# Key stuck in euro cylinder



## stealthwolf (Sep 24, 2008)

I fitted a euro cylinder to the back door a couple of years ago, which was fine. I recently bought a keyed-alike version for the front door and fitted that. It worked great for a few days. 

In showing the missus that she must raise the door handle to engage the multipoint locks before turning the key, I managed to somehow turn the key without raising the door handle. The key is now stuck in the cylinder.

I can't turn the key - it doesn't move. If I push the door handle upwards, the key can be rotated by around 15*. With a bit of effort, I managed to push the door handle down so the patio door at least opens and closes. We just can't lock it and the key is stuck.

I've tried taking the door handles off and removed the cylinder retaining screw to see if I manipulate the cylinder into turning but it doesn't work.
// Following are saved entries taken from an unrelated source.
/-! ## Matrix commands -/

/-- A row of A, `n` units, whose elements the spec leaves open. -/
def State.openRow (s : State) (fmt n : Nat) : List Nat :=
  if isBfp fmt then (List.range n).map (fun j => (Config.freeWord (s.free + j)).toNat % 2 ^ (8 * unitBytes fmt))
  else (List.range n).map (fun j => (Config.freeWord (s.free + j)).toNat % 2 ^ elemBits fmt)
/-- The running command without the access it could not make (R354): a row of A holds values the spec leaves open, a row to be
stored is passed, a record that could not be read ends the command or its drain. -/
def State.passMatrix (s : State) (c : Nat) (m : MCmd) : State × MCmd :=
  let m := { m with faulted := false, retried := false }
  match m.ins with
  | .mma a _ _ ks _ _ | .mmas a _ _ ks _ _ _ =>
    if m.shapeRec.isEmpty then (s, { m with done := true, stage := [], due := false })
    else if !m.stage.isEmpty then
      (s, if m.epiRec.isEmpty then { m with stage := [] } else { m with stage := m.stage.drop 1 })
    else
      let r := shapeOf m.shapeRec
      let f := m.fetched ++ [s.openRow r.fmt (unitSpan r.fmt m.k (groupLen ((s.core c).accum a.val).pos m.k ks.toNat)).2]
      ({ s with free := s.free + 32 }, { m with fetched := f, row := f.length })
  | .mdrain _ _ _ _ _ => (s, if m.epiRec.isEmpty then { m with done := true } else { m with row := m.row + 1 })
  | _ => (s, { m with done := true })
/-- End the running command at its last completed group: the accumulator's mode is 3 (R188, R354). -/
def State.abortMatrix (s : State) (c : Nat) (m : MCmd) : State :=
  let x := s.core c
  let x := match accOf m.ins with
    | some a => x.setAccum a { x.accum a with mode := 3 }
    | none => x
  let s := s.setCore c { x with mrun := some { m with faulted := false, done := true, stage := [], due := false, waiting := none, remote := none } }
  match m.remote with
  | none => s
  | some (k, q, _) => s.remoteResult m.far k q 6
/-- A reply to the fault of the matrix unit's command (R205, R354). -/
def State.replyMatrix (s : State) (w : FaultWait) (code : Nat) : State :=
  let u := s.answered w
  -- a remote command runs at its target, which the record does not name
  match s.cores.find? (fun x => match x.2.mrun with
    | some m => m.faulted && m.seq == w.frec.seq && m.core == w.frec.core
    | none => false) with
  | none => u
  | some (c, x) =>
    match x.mrun with
    | none => u
    | some m =>
      match code with
      | 1 => u.setCore c { u.core c with mrun := some { m with faulted := false, retried := true } }
      | 2 =>
        let (v, m') := u.passMatrix c m
        v.setCore c { v.core c with mrun := some m' }
      | 3 => u.abortMatrix c m
      | _ => if w.launch.isSome then s.containFault w else (u.abortMatrix c m).endContext w.uid none

/-! ## Spindle commands and absent contexts -/

/-- The command that a Spindle's fault belongs to. -/
def SvCmd.faultedBy (m : SvCmd) (w : FaultWait) : Bool :=
  m.halted && m.core == w.frec.core && m.hdr.toNat % 2 ^ 32 == w.frec.seq
/-- The halted command of a lead hub that a fault belongs to. -/
def State.haltedSv (s : State) (h : Nat) (w : FaultWait) : Option Nat :=
  (List.range (s.hub h).svq.length).find? (fun k => match (s.hub h).svq[k]? with
    | some m => m.faultedBy w
    | none => false)
/-- A command of a halted launch whose fault is answered: it goes on at resume, or its result is ready then (R264, R266). -/
def State.replyHaltedSv (s : State) (w : FaultWait) (h code : Nat) : State :=
  let f := fun (m : SvCmd) =>
    if code = 3 then { m with halted := false, result := some (6, s.openWords (svResultWords m.op)) }
    else { m with halted := false, retried := code == 1, passes := code == 2 }
  { s with free := s.free + 2, halts := s.halts.map (fun (x : HaltSave) =>
      { x with sv := x.sv.map (fun p => if p.1 == h && p.2.faultedBy w then (p.1, f p.2) else p) }) }
/-- A reply to SVFAULT (R266): the command resumes at its progress, passes the chunk without applying it, or completes with
SVFLT. -/
def State.replySpindle (s : State) (w : FaultWait) (h code : Nat) : State :=
  let u := s.answered w
  match s.haltedSv h w with
  | none =>
    if code = 0 ∨ 3 < code then (if w.launch.isSome then s.containFault w else u.endContext w.uid none)
    else u.replyHaltedSv w h code
  | some k =>
    match (s.hub h).svq[k]? with
    | none => u
    | some m =>
      let m := { m with halted := false, retried := code == 1, passes := code == 2 }
      match code with
      | 1 | 2 => u.setSv h k m
      | 3 => u.svOpen h k m 6
      | _ => if w.launch.isSome then s.containFault w else (u.svOpen h k m 6).endContext w.uid none
/-- A reply to SCHED (R354, R358): a retry resumes the context. -/
def State.replySched (s : State) (w : FaultWait) (uid code : Nat) : State :=
  match code with
  | 1 => { s.answered w with cores := fvals s.cores (fun x => { x with absent := x.absent.map (fun (a : Absent) =>
      if a.thr.uid == uid then { a with wake := true } else a) }) }
  | 2 | 3 => s.answered w
  | _ => s.containFault w

/-- What a reply does to the fault that waits (R354); none while it has to wait. -/
def State.reply (s : State) (w : FaultWait) (code : Nat) : Option State :=
  match w.resume with
  | .group | .fetch => some (s.replyGroup w code)
  | .late q => s.replyLate w q code
  | .access => some (s.replyAccess w code)
  | .engine f q => s.replyEngine w f q code
  | .matrix => some (s.replyMatrix w code)
  | .spindle h => some (s.replySpindle w h code)
  | .sched u => some (s.replySched w u code)
/-- FAULT_REPLY_ARRIVAL of network message k (R352 to R354): the poster learns the generation; what waits under the request number is
acted on, and a reply that finds none is dropped. -/
def execFaultReplyArrival (s : State) : Res :=
  .next (match s.arriving with
  | none => s.turnedAway
  | some m =>
    match m.sys with
    | .faultReply rid unit code gen svc =>
      let c := m.dst
      let u := s.unNet m.uid
      let u := u.setCore c { u.core c with learned := fset (u.core c).learned svc gen }
      match u.flts.find? (fun f => f.frec.core == c && f.frec.unit == unit && f.frec.rid == rid) with
      | none => u
      | some w => (u.reply w code).getD s
    | _ => s)

end Sys2Proof.Machine
end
I've tried taking off the multipoint screws to see if it'll help loosen the gearbox but to no avail.

I can't snap the cylinder because it's an avocet anti snap, anti drill thing.

I'm ready to call a locksmith but thought I'd ask if there was anything else I could try?


----------



## Bizcam (Nov 19, 2012)

Have you looked on youtube?


----------



## Wrigit (May 2, 2007)

Lube everything, slacken off cylinder screw about 1/2 turn and try to jiggle the handle up and down and work the key at the same time.

To be honest it sounds like either your lock has over travelled or your cylinder cam has caught the wrong part in operation.

Not wanting to teach you to suck eggs but does the key come out at normal angle? (i.e 90 deg?) as some of the newer sets are coming out at different angles.

Good luck!


----------



## stealthwolf (Sep 24, 2008)

Bizcam said:


> Have you looked on youtube?


Yes but no obvious solutions.



Wrigit said:


> Lube everything, slacken off cylinder screw about 1/2 turn and try to jiggle the handle up and down and work the key at the same time.
> 
> To be honest it sounds like either your lock has over travelled or your cylinder cam has caught the wrong part in operation.
> 
> Not wanting to teach you to suck eggs but does the key come out at normal angle? (i.e 90 deg?) as some of the newer sets are coming out at different angles.


The key comes out at the 90* position but as I said, it won't turn. It's stuck. I suspect cam is in the wrong place but I don't know how to get it back into the right position.


----------



## Wrigit (May 2, 2007)

stealthwolf said:


> Yes but no obvious solutions.
> 
> The key comes out at the 90* position but as I said, it won't turn. It's stuck. I suspect cam is in the wrong place but I don't know how to get it back into the right position.


Undo cylinder screw, keep twisting the key and tap it out with a hammer.
(not wanting to sound rude, but i have been working in this game a while and doing this technique may ruin your lock set if you are not careful!!)

If the mechanism is cheap enough, buy a new set and euro cylinder and replace the lot mate.

hope this helps!


----------



## wish wash (Aug 25, 2011)

have you tried taking the euro out from both sides of the door. squirt some wd40 in the lock at tap the end of the key lightly. sometimes the pin in the lock can get stuck. try locking unlock to see if it frees up. if not you will have to replace the lock.


----------